■ **Work item**
Within the listing below, the lines to output run from the one containing "else if s.jkt.fHold = 1 then last" through the one containing "if !s.paired then own"; copy them exactly and nothing else.
= = = = = = =
/-- Work in hand of CAL (R542): conversions of strides, the monitor and a field calibration, and copies of the store being written. -/
def State.calInHand (s : State) : Bool :=
  s.cal.monitorRunning || !s.cal.writes.isEmpty || (!s.quiesced 0x10 && (s.cal.fcal.requested || s.cal.fcal.running)) ||
    s.cal.strides.any fun e => e.2.finishing || (!s.quiesced 0x10 && e.2.started && !e.2.convs.isEmpty && !e.2.deferred)

end Sys2Proof.Machine
end

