-- ==== Sys2Proof/Machine/Dio.lean ====
section
/-!
DEFINITION. Digital field pins and the jacket link (R295 to R325): inputs and their filters, outputs and their faults, the
field supply, and the frames that cross the isolation barrier, with both ends of the link.
-/

namespace Sys2Proof.Machine

/-! ### What the ends hold -/

/-- The pins of the variant. -/
def State.pinList (s : State) : List Nat := List.range s.variant.pins

/-- What the field end holds of a pin. -/
def State.fieldPin (s : State) (p : Nat) : FieldPin := Keyed.get {} s.jkt.pins p

/-- Changes it. -/
def State.modPin (s : State) (p : Nat) (f : FieldPin → FieldPin) : State :=
  { s with jkt := { s.jkt with pins := Keyed.put s.jkt.pins p (f (s.fieldPin p)) } }

/-- Changes what the jacket holds. -/
def State.modJkt (s : State) (f : JacketState → JacketState) : State := { s with jkt := f s.jkt }

/-- The address of word i of the configuration copy (R313): DIO.CFG, the 48 DIO entries, UIO.CFG, the 8 UIO entries. -/
def copyAddr (i : Nat) : Nat :=
  if i = 0 then DIO.CFG.addr
  else if i ≤ 384 then 0x151000 + 4 * (i - 1)
  else if i = 385 then UIO.CFG.addr
  else 0x150000 + 4 * (i - 386)

/-- How many words the copy has. -/
def copyWords : Nat := 514

/-- The CRC-32 of a copy whose word at an address is `f`. -/
def copyCrc (f : Nat → Word) : Nat := crc32 ((List.range copyWords).flatMap fun i => wordBytes (f (copyAddr i)))

/-- The head of the group a pin belongs to, or the pin itself (R303). -/
def State.pinHead (s : State) (p : Nat) : Nat :=
  ((List.range (p % 4)).map fun i => p - p % 4 + i).foldl (init := p) fun h q =>
    if s.rd (DIO.PIN.gsize q) ≠ 0 ∧ p ≤ q + s.rd (DIO.PIN.gsize q) then q else h

/-- The members of a pin's group. -/
def State.pinGroup (s : State) (p : Nat) : List Nat :=
  let h := s.pinHead p
  (List.range (s.rd (DIO.PIN.gsize h) + 1)).map (h + ·)

/-- Whether a pin is an input, or an output. -/
def State.isInput (s : State) (p : Nat) : Bool := s.rd (DIO.PIN.dir p) == 1
/-- Whether a pin is an output. -/
def State.isOutput (s : State) (p : Nat) : Bool := s.rd (DIO.PIN.dir p) == 2

/-- Whether an input's filtered state may be used at the field end (R299, R307, R308). -/
def State.fieldValid (s : State) (p : Nat) : Bool := s.isInput p && s.jkt.vstate != 2 && (s.fieldPin p).left == 0

/-- Head of a pin's group in the field end's copy (R23). -/
def State.copyHead (s : State) (p : Nat) : Nat :=
  ((List.range (p % 4)).map fun i => p - p % 4 + i).foldl (init := p) fun h q =>
    if s.copyRd (DIO.PIN.gsize q) ≠ 0 ∧ p ≤ q + s.copyRd (DIO.PIN.gsize q) then q else h

/-- VALID of every pin (R299), and since when every input is valid while VFIELD returns (R308). -/
def State.refreshValid (s : State) : State :=
  let s1 := s.each s.pinList fun st p =>
    st.putNth DIO.VALID.valid p (st.isInput p && st.alive 0x19 && !st.linkLost && !bit st.jkt.invalid p)
  let all := s1.jkt.vstate == 3 && !s1.linkLost && (s1.pinList.filter fun p => s1.isInput p).all fun p => s1.nth DIO.VALID.valid p
  s1.modJkt fun j => { j with validAt := if all then some (j.validAt.getD s1.stime) else none }

/-- What a digital input delivers to ALM, CALL and group acknowledge logic: its state and change stamp, none while it is
reported invalid (R206, R299); pins 48 to 63 are the status inputs of UIO (R282). -/
def State.dioInput (s : State) (p : Nat) : Option (Bool × Nat) :=
  if p ≥ 48 then s.loopInput p
  else if s.alive 0x19 && !s.linkLost && s.isInput p && s.nth DIO.VALID.valid p then some (s.nth DIO.STATE.state p, s.rd (DIO.STAMP.stime p)) else none

/-! ### What an output drives -/

/-- The source value of an output (R304), with the host's values as they stand in this frame. -/
def State.outSource (s : State) (p : Nat) : Bool :=
  let h := s.pinHead p
  match s.rd (DIO.PIN.src h) with
  | 0 => bit s.jkt.outset h
  | 1 => s.alarm.driven.any fun e => bit e.2 h
  | 2 =>
    ((List.range 32).any fun j => bit (s.rd CALL.CPDRIVE.cp) j && s.rd (CALL.CP.out_pin j) == h && s.rd (CALL.CP.kind j) != 1) ||
      (s.rd CALL.CFG.officer_pin == h && s.rd CALL.STATE.stage == 3) ||
      (s.rd CALL.PERS2.prewarn_pin == h && decide (2 ≤ s.rd CALL.STATE.pers))
  | _ => bit s.jkt.ctxOut h

/-- Outputs driven by a context follow it at the end of an ALM evaluation; with F or OOS they take the fail action (R304). A status context
drives nothing (R230). -/
def State.outsFromContexts (s : State) : State :=
  s.each (s.pinList.filter fun p => s.isOutput p && s.rd (DIO.PIN.src p) == 3) fun st p =>
    let k := st.rd (DIO.PIN.ref p)
    let layers := st.rd (ALM.CTXA.layers k)
    let v := if st.rd (ALM.CTXA.category k) = 4 then false
      else if bit layers 0 || bit layers 3 then
        (match st.rd (DIO.PIN.fail_act p) with | 0 => bit st.jkt.ctxOut p | 1 => true | _ => false)
      else st.flag (ALM.CTXA.q k)
    st.modJkt fun j => { j with ctxOut := putBits j.ctxOut p 1 (ofBool v) }

/-- The commanded state that the logic end sends for an output: rows 7, 8, 10 and 11 of R305, and the states that the field
end was applying while outputs are restored (R316). -/
def State.commandOf (s : State) (p : Nat) : Bool :=
  let h := s.pinHead p
  if !s.isOutput p then false
  else if s.paired && !s.holds && !s.pair.lateRelease && !s.flag (DIO.PIN.pol h) then false
  else if 3 ≤ s.level && !s.flag (DIO.PIN.essential h) then false
  else if s.quiesced 0x19 then bit s.jkt.commanded p
  else if (s.jkt.restoring || !s.jkt.follow) && s.rd (DIO.PIN.src h) ≠ 0 then (s.fieldPin p).driven
  else s.outSource p ^^ s.flag (DIO.PIN.invert h)

/-- The commanded states of D0 to D47 as a number. -/
def State.commands (s : State) : Nat := bitMask (s.pinList.filter fun p => s.commandOf p)

/-- The state an output is actually driven to (R305), at the field end: by its configuration copy where it acts by itself (R23, R315), and off
until frames of a link that is up have told it to follow (R319).
(DEDUCED, notes/assumptions/38.md.) -/
def State.drivenOf (s : State) (p : Nat) : Bool :=
  let h := s.copyHead p
  let f := s.fieldPin p
  let last := f.driven
  if !s.alive 0x19 || s.copyRd (DIO.PIN.dir p) != 2 then false
  else if f.trip ≠ 0 then false
  else if s.jkt.vstate = 2 then last && s.jkt.toSwitch.contains h
  else if s.jkt.failact then
    (if s.jkt.fPair && s.copyRd (DIO.PIN.pol h) == 0 then false
    else match s.copyRd (DIO.PIN.fail_act h) with | 0 => last | 1 => true | _ => false)
  else if !s.jkt.ready then false
  else if s.jkt.fHold = 2 then last && s.copyRd (DIO.PIN.essential h) == 1
  else if s.jkt.fHold = 1 then last
  else if s.jkt.vstate = 3 then false
  else bit s.jkt.commanded p

/-- The pair's expected state of an output (R310), else the node's own. -/
def State.expectedOf (s : State) (p : Nat) : Bool :=
  let own := bit s.jkt.commanded p
  if !s.paired then own
  else if s.flag (DIO.PIN.pol (s.pinHead p)) then own || bit s.pair.dout p
  else if s.holds then own else bit s.pair.dout p

/-- Every output is driven as R305 decides. A pin commanded off forgets SHORT, and OPEN of an on-state check; one commanded on begins its
wire-break tests anew; one expected on forgets EXTDRV (R301, R302).
(DEDUCED, notes/assumptions/38.md.) -/
def State.applyOutputs (s : State) : State :=
  s.each s.pinList fun st p =>
    let v := st.drivenOf p
    let on := st.isOutput p && bit st.jkt.commanded p
    let off := st.isOutput p && !bit st.jkt.commanded p
    let forget := st.isOutput p && st.expectedOf p && (st.fieldPin p).above
    let st1 := st.modPin p fun f => { f with
      driven := v, short := f.short && !off, trip := if off && f.trip == 1 then 0 else f.trip
      open_ := f.open_ && !off, tests := if on then 0 else f.tests, above := f.above && !forget }
    (st1.putNth DIO.DRIVE.drive p v).when forget fun t => t.putNth DIO.EXTDRV.flag (t.pinHead p) false

/-- Whether the partner drives a pin on: the outputs of a pair are wired together (R309, R310). -/
def State.partnerDrives (s : State) (p : Nat) : Bool :=
  s.paired && bit s.pair.dout p && (s.flag (DIO.PIN.pol (s.pinHead p)) || !s.holds)

/-- What an output's pin reads (R302): as the node or its partner drives it, unless a flag says that something else holds it. -/
def State.readback (s : State) (p : Nat) : Bool :=
  if s.nth DIO.DISAGREE.flag (s.pinHead p) then !s.expectedOf p
  else (s.fieldPin p).driven || (s.fieldPin p).above || s.partnerDrives p

/-- A flag register takes a flag; one that sets raises its interrupt. -/
def State.flagTo (s : State) (r : Nat → Ref) (p : Nat) (v : Bool) (irq : Ref) : State :=
  let s1 := s.putNth r p v
  if v && !s.nth r p then s1.irq irq else s1

/-- The status of a pin as the field end reports it (R313 items 8 to 13). -/
def State.reportPin (s : State) (p : Nat) : State :=
  let f := s.fieldPin p
  let s1 := ((s.flagTo DIO.SHORT.flag p f.short DIO.IRQRAW.short).flagTo DIO.THERM.flag p f.therm DIO.IRQRAW.thermal).flagTo
    DIO.OPEN.flag p (f.open_ || f.openOff) DIO.IRQRAW.open_
  let s2 := if f.short && !s.nth DIO.SHORT.flag p then s1.fault DIO.FAULT.short 0x0110 p else s1
  let s3 := if f.therm && !s.nth DIO.THERM.flag p then s2.fault DIO.FAULT.thermal 0x0114 p else s2
  s3.modJkt fun j => { j with invalid := putBits j.invalid p 1 (ofBool (!s.fieldValid p)) }

/-- A change at the field end is reported while the link carries frames. -/
def State.tell (s : State) (p : Nat) : State := if s.linkLost then s else s.reportPin p

/-! ### Commands of the field end -/

/-- A change of an input is stamped and queued (R298, R318). -/
def State.queueChange (s : State) (p : Nat) (v : Bool) : State :=
  s.modJkt fun j =>
    if j.events.length ≥ 64 then { j with lost := j.lost + 1, lateNext := addTo j.lateNext p }
    else { j with
      events := j.events ++ [⟨p, v, !s.fieldValid p, j.time, j.lateNext.contains p⟩], lateNext := dropFrom j.lateNext p }

/-- INPUT_SAMPLE (R298, R300): the comparator output of an input at one sample of its filter. The field end filters the inputs of its
configuration copy (R319).
(DEDUCED, notes/assumptions/38.md.) -/
def execInputSample (pin : Nat) (r : Bool) (s : State) : Result :=
  let thr := s.copyRd (DIO.PIN.thr pin)
  if !s.domainOn .dio ∨ s.rst.held.contains 0x19 ∨ pin ≥ s.variant.pins ∨ s.copyRd (DIO.PIN.dir pin) ≠ 1 ∨ thr = 0 ∨ s.jkt.vstate = 2 then .next s
  else
    let f := s.fieldPin pin
    let lo := s.copyRd (DIO.PIN.lo pin)
    let c := if r then min (f.count + 1) thr else f.count - 1
    let risen := f.s || c == thr
    let v := risen && !decide (c ≤ lo)
    let s1 := s.modPin pin fun f => { f with count := c, s := v, left := f.left - 1 }
    let s2 := if v != f.s then s1.queueChange pin v else s1
    let wake := v != f.s && s.jkt.fHold != 0 && s.copyRd (DIO.PIN.wake pin) == 1
    .next (if wake then s2.modJkt fun j => { j with wakeLine := true } else s2)

/-- OUTPUT_TRIP (R301, R303): the current limit acted for 100 µs, or the switch passed 165 °C. -/
def execOutputTrip (pin : Nat) (thermal : Bool) (s : State) : Result :=
  if !s.alive 0x19 ∨ pin ≥ s.variant.pins ∨ !s.isOutput pin ∨ !(s.fieldPin pin).driven then .next s
  else
    let s1 := s.modPin pin fun f => { f with short := f.short || !thermal, therm := f.therm || thermal }
    let s2 := s1.each (s1.pinGroup pin) fun st q => st.modPin q fun f => { f with trip := if thermal then 2 else max 1 f.trip }
    .next (s2.applyOutputs.tell pin)

/-- OUTPUT_RESTART (R301, R303): retry_ms have passed, or the switch fell below 145 °C.
(DEDUCED, notes/assumptions/38.md.) -/
def execOutputRestart (pin : Nat) (s : State) : Result :=
  if !s.alive 0x19 ∨ pin ≥ s.variant.pins ∨ (s.fieldPin pin).trip = 0 then .next s
  else
    let s1 := s.each (s.pinGroup pin) fun st q => st.modPin q fun f => { f with trip := 0, therm := false }
    let s2 := s1.stick DIO.TRIPCNT.count DIO.CNTOVF.trip (some DIO.IRQRAW.cnt_event)
    .next ((s2.applyOutputs).each (s2.pinGroup pin) fun st q => st.tell q)

/-- WIRE_BREAK_TEST (R302): the voltage of an off output at the end of its test, in mV. -/
def execWireBreakTest (pin millivolts : Nat) (s : State) : Result :=
  if !s.alive 0x19 ∨ pin ≥ s.variant.pins ∨ !s.isOutput pin ∨ s.copyRd (DIO.PIN.wb_en (s.pinHead pin)) = 0 ∨ s.expectedOf pin ∨ !s.holds then .next s
  else if millivolts > 3000 then
    .next ((s.modPin pin fun f => { f with tests := f.tests + 1, openOff := f.openOff || decide (1 ≤ f.tests) }).tell pin)
  else .next ((s.modPin pin fun f => { f with tests := 0, openOff := false }).tell pin)

/-- OPEN_LOAD_CONFIRM (R302): an output commanded on has carried less than ol_ma for 10 ms. -/
def execOpenLoadConfirm (pin : Nat) (s : State) : Result :=
  if !s.alive 0x19 ∨ pin ≥ s.variant.pins ∨ !s.isOutput pin ∨ !bit s.jkt.commanded pin ∨ s.copyRd (DIO.PIN.ol_en (s.pinHead pin)) = 0 then .next s
  else .next ((s.modPin pin fun f => { f with open_ := true }).tell pin)

/-- EXTDRV_CONFIRM (R302): a pin expected off has stood above 10.0 V for ext_ms; it is reported on the head (R303),
and the pin's own status says that it is above (R313).
(DEDUCED, notes/assumptions/39.md.) -/
def execExtdrvConfirm (pin : Nat) (s : State) : Result :=
  let h := s.pinHead pin
  if !s.alive 0x19 ∨ pin ≥ s.variant.pins ∨ !s.isOutput pin ∨ s.expectedOf pin ∨ s.linkLost ∨ s.nth DIO.EXTDRV.flag h then .next s
  else
    let s1 := (s.modPin pin fun f => { f with above := true }).flagTo DIO.EXTDRV.flag h true DIO.IRQRAW.extdrv
    .next ((s1.stick DIO.EXTCNT.count DIO.CNTOVF.ext (some DIO.IRQRAW.cnt_ovf)).fault DIO.FAULT.extdrv 0x0111 h)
= = = = = = =
■ **Result below**
  else if s.jkt.fHold = 1 then last
  else if s.jkt.vstate = 3 then false
  else bit s.jkt.commanded p

/-- The pair's expected state of an output (R310), else the node's own. -/
def State.expectedOf (s : State) (p : Nat) : Bool :=
  let own := bit s.jkt.commanded p
  if !s.paired then own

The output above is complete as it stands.